● Task details
Starting at the line that contains "else if off = 0x108 ||" in the listing below, write out every line word for word until you have written the line that contains "else if off ≥ 0x288".

▶

/-- Values a port's configuration doublewords have at reset (Tables 0.1, 3.3, 3.4, R75): the read-only ones follow the port's
registers; writable ones reset to 0 apart from Slot Control's indicator and power bits (Table 3.10). -/
def State.cfgRo (s : State) (p off : Nat) : Nat :=
  let dsp := s.role p == 2
  let st := stnOf p
  let k := kOf p
  if off = 0x00 then 0x72721F4E
  else if off = 0x04 then 2 ^ 20
  else if off = 0x08 then 0x060400A1
  else if off = 0x0C then 0x00010000
  else if off = 0x34 then 0x40
  else if off = 0x60 then capHeader (portCaps dsp) off + (2 + (if dsp then 6 else 5) * 16 + (if dsp && s.hasSlot p then 256 else 0)) * 65536
  else if off = 0x64 then 3 + 2 ^ 15
  else if off = 0x6C then
    (s.targetRate p + 1) + s.width p * 16
      + (if dsp && s.flag (F.STN_PORT_CFG_ASPM_L1_EN st k) then 2 * 2 ^ 10 else 0)
      + (if dsp then 2 * 2 ^ 15 + 2 ^ 19 + 2 ^ 20 + 2 ^ 21 else 0) + p * 2 ^ 24
  else if off = 0x74 then
    if dsp then (if s.hasSlot p then 1 + 2 + 8 + s.slotLimitOf p * 2 ^ 7 else 0) + 2 ^ 6 + (s.get (F.STN_PORT_SLOT_PHYS_SLOT st k)) * 2 ^ 19
    else 0
  else if off = 0x8C then 2 * (2 ^ (s.targetRate p + 1) - 1)
  else if off = 0x344 then
    if dsp then (if s.flag (F.STN_PORT_CFG_L1SS_EN st k) then 0x1F else 0) + 30 * 2 ^ 8 + 22 * 2 ^ 19 else 0
  else if off = 0x384 then 0x1F4E + 0x14 * 2 ^ 20
  else if off = 0x388 then 1
  else if off = 0x38C then
    p + st * 2 ^ 8 + s.role p * 2 ^ 12 + s.vsOf p * 2 ^ 14 + s.devnum p * 2 ^ 19
  else if off = 0x390 then s.slotOf p + s.stage p * 2 ^ 8
  else capHeader (portCaps dsp) off + capWord dsp off

/-- Bits of a port's configuration doubleword that a host write changes, and bits it clears by writing 1 (log entry 11). -/
def cfgMasks (dsp : Bool) (off : Nat) : Nat × Nat :=
  if off = 0x04 then (0x0547, 0xF9000000)
  else if off = 0x18 then (0x00FFFFFF, 0)
  else if off = 0x1C then (0xF0F0, 0xF9000000)
  else if off = 0x20 || off = 0x24 then (0xFFF0FFF0, 0)
  else if off = 0x28 || off = 0x2C || off = 0x30 then (0xFFFFFFFF, 0)
  else if off = 0x3C then (0x007B00FF, 0)
  else if off = 0x44 then (0x0103, 0x8000)
  else if off = 0x48 then (0x00010000, 0)
  else if off = 0x4C || off = 0x50 || off = 0x54 || off = 0x58 then (0xFFFFFFFF, 0)
  else if off = 0x68 then (0x7FFF, 0x000F0000)
  else if off = 0x70 then (0x0FFF, 0xC0000000)
  else if off = 0x78 then (if dsp then (0x1CFF, 0x011F0000) else (0, 0))
  else if off = 0x88 || off = 0x90 then (0xFFFF, 0)
  else if off = 0x104 then (0, 0xFFFFFFFF)
  else if off = 0x108 || off = 0x10C || off = 0x114 then (0xFFFFFFFF, 0)
  else if off = 0x110 then (0, 0xFFFFFFFF)
  else if off = 0x154 then (if dsp then (0x007F0000, 0) else (0, 0))
  else if off ≥ 0x158 && off < 0x178 then (if dsp then (0xFFFFFFFF, 0) else (0, 0))
  else if off = 0x184 then (if dsp then (0x00FF0000, 0) else (0, 0))
  else if off = 0x188 then (if dsp then (0, 0x00000009) else (0, 0))
  else if off ≥ 0x288 && off < 0x2C8 then (0xFF7F, 0)
  else if off = 0x304 then (0x803F0000, 0)
  else if off = 0x308 then (0xFFFFF03F, 0)
  else if off > 0x308 && off < 0x330 then (0xFFFFFFFF, 0)
  else if off = ofDEVCTL3 then (0x0000007C, 0)
  else if off = 0x338 then (0xFFFFFFFF, 0)
  else if off = 0x348 || off = 0x34C then (if dsp then (0xFFFFFFFF, 0) else (0, 0))
  else if off = 0x364 then (0x000000FE, 0)
  else if off = 0x370 then (0x870000FE, 0)
  else (0, 0)

/-- What the writable bits of a port's doublewords read at reset: AER Mask and Severity, Correctable Error Mask and Device
Control as PCI Express Base Specification 7.0 resets them (log entry 11), lane margining without a command, Slot Control's attention
indicator off and power off (R66). -/
def cwDflt (off : Nat) : B32 :=
  if 0x288 ≤ off ∧ off < 0x2C8 then 0x9C38 else if off = 0x108 then 0x00400000 else if off = 0x10C then 0x00462030 else if off = 0x114 then 0x0000E000
  else if off = 0x68 then 0x00002810 else if off = 0x78 then 0x000004C0 else if off = 0x364 then 0x800000FF else 0

/-- The host-written doubleword of a port. -/
def State.cw (s : State) (p off : Nat) : Nat := (SMap.get cwDflt (s.port p).cfg off).toNat
def State.setCw (s : State) (p off v : Nat) : State :=
  s.modPort p fun x => { x with cfg := SMap.set cwDflt x.cfg off (BitVec.ofNat 32 v) }
/-- Set bits in a host-visible doubleword. -/
def State.orCw (s : State) (p off v : Nat) : State := s.setCw p off (s.cw p off ||| v)

/-- Link Status and Slot Status bits that mirror the port (Tables 3.7, 3.10): current speed and width, Data Link Layer Link
Active; Presence Detect State. -/
def State.linkStatus (s : State) (p : Nat) : Nat :=
  let st := stnOf p
  let k := kOf p
  (s.get (F.STN_PORT_STATUS_RATE st k) + 1) + s.get (F.STN_PORT_STATUS_WIDTH st k) * 16
    + (if s.role p == 2 && s.flag (F.STN_PORT_STATUS_DL_UP st k) then 2 ^ 13 else 0)

/-- A configuration doubleword as a host reads it. -/
def State.cfgRead (s : State) (p off : Nat) : Nat :=
  let base := s.cfgRo p off ||| s.cw p off
  let slot := base ^^^ (base &&& 0x7C0)
  if 0x288 + 4 * s.width p ≤ off ∧ off < 0x2C8 then 0
  else if off = ofLNKCTL then base ||| (s.linkStatus p) * 65536
  else if off = ofSLTCTL && (s.role p != 2 || !s.hasSlot p) then (if s.role p = 2 then slot else 0)
  else if off = ofSLTCTL then
    slot ||| (s.get (F.STN_PORT_HP_STATUS_ATTN_IND (stnOf p) (kOf p))) * 64
      ||| (s.get (F.STN_PORT_HP_STATUS_PCC (stnOf p) (kOf p))) * 1024
      ||| (s.get (F.STN_PORT_HP_STATUS_PRESENT (stnOf p) (kOf p))) * 2 ^ 22
  else base

/-- The VC of a traffic class under a port's TC-to-VC map. -/
def State.vcOf (s : State) (p tc : Nat) : Nat := if bit (s.cw p ofVC1) 31 && bit (s.cw p ofVC1) tc then 1 else 0

/-- Secondary and subordinate bus numbers a host has programmed. -/
def State.secBus (s : State) (p : Nat) : Nat := bits (s.cw p ofBUS) 8 8
def State.subBus (s : State) (p : Nat) : Nat := bits (s.cw p ofBUS) 16 8

/-- Slot Status bits (PCI Express Base Specification 7.0, in the upper half of Slot Control's doubleword). -/
def slAttn : Nat := 2 ^ 16
def slPowerFault : Nat := 2 ^ 17
def slPdc : Nat := 2 ^ 19
def slCc : Nat := 2 ^ 20
def slDllsc : Nat := 2 ^ 24
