/-- XOFF as this end sends it, in on/off mode. -/
def State.xoffUpdate (s : State) (st : Nat) : State :=
  let shared := s.get (F.STN_SEAM_FC_SHARED st)
  let old := s.get (F.STN_SEAM_STATUS_XOFF_SENT st)
  let f (x c : Nat) : Nat :=
    let o := (s.seam st).occ c
    let r := s.seamRes st c
    if r ≤ o ∧ shared ≤ s.seamPool st + 256 then setBit x c true
    else if s.seamPool st + 1024 < shared ∨ o + 256 < r then setBit x c false else x
  s.put (F.STN_SEAM_STATUS_XOFF_SENT st) (if s.get (F.STN_SEAM_STATUS_FC st) = 0 then 0 else [0, 1, 2, 3].foldl f old)

/-- Units of class c of a Seam link are free again. -/
def State.seamFree (s : State) (st c units : Nat) : State :=
  (s.modSeam st fun x =>
    { x with rxFreed := SMap.set (fun _ => 0) x.rxFreed c ((SMap.get (fun _ => 0) x.rxFreed c + units) % 65536) }).xoffUpdate st

/-- Return the ingress credit of a TLP: link credit of its port, or the units of its Seam class. -/
def State.returnCredit (s : State) (f : Flight) : State :=
  if f.src < 144 && s.seamMode (stnOf f.src) then s.seamFree (stnOf f.src) f.scls f.units
  else s.emit (.credit f.src f.vc f.cls f.tlp0.len)

/-- A TLP whose every destination has been committed or is gone leaves its ingress buffer. -/
def State.settle (s : State) (f : Flight) : State :=
  if f.dests.all Dest.committed then (s.dropFlight f.id).returnCredit f else s.setFlight f

/-- A destination of a TLP in flight is gone or needs nothing further. -/
def State.destGone (s : State) (fid bank q : Nat) : State :=
  match s.flight fid with
  | none => s
  | some f =>
    let g (d : Dest) : Dest := if d.bank = bank ∧ d.qid = q then { d with admitted := true, committed := true } else d
    s.settle { f with dests := f.dests.map g }

end Sys2Proof.Machine
end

◀

● Reply
  else if off = 0x108 || off = 0x10C || off = 0x114 then (0xFFFFFFFF, 0)
  else if off = 0x110 then (0, 0xFFFFFFFF)
  else if off = 0x154 then (if dsp then (0x007F0000, 0) else (0, 0))
  else if off ≥ 0x158 && off < 0x178 then (if dsp then (0xFFFFFFFF, 0) else (0, 0))
  else if off = 0x184 then (if dsp then (0x00FF0000, 0) else (0, 0))
  else if off = 0x188 then (if dsp then (0, 0x00000009) else (0, 0))
  else if off ≥ 0x288 && off < 0x2C8 then (0xFF7F, 0)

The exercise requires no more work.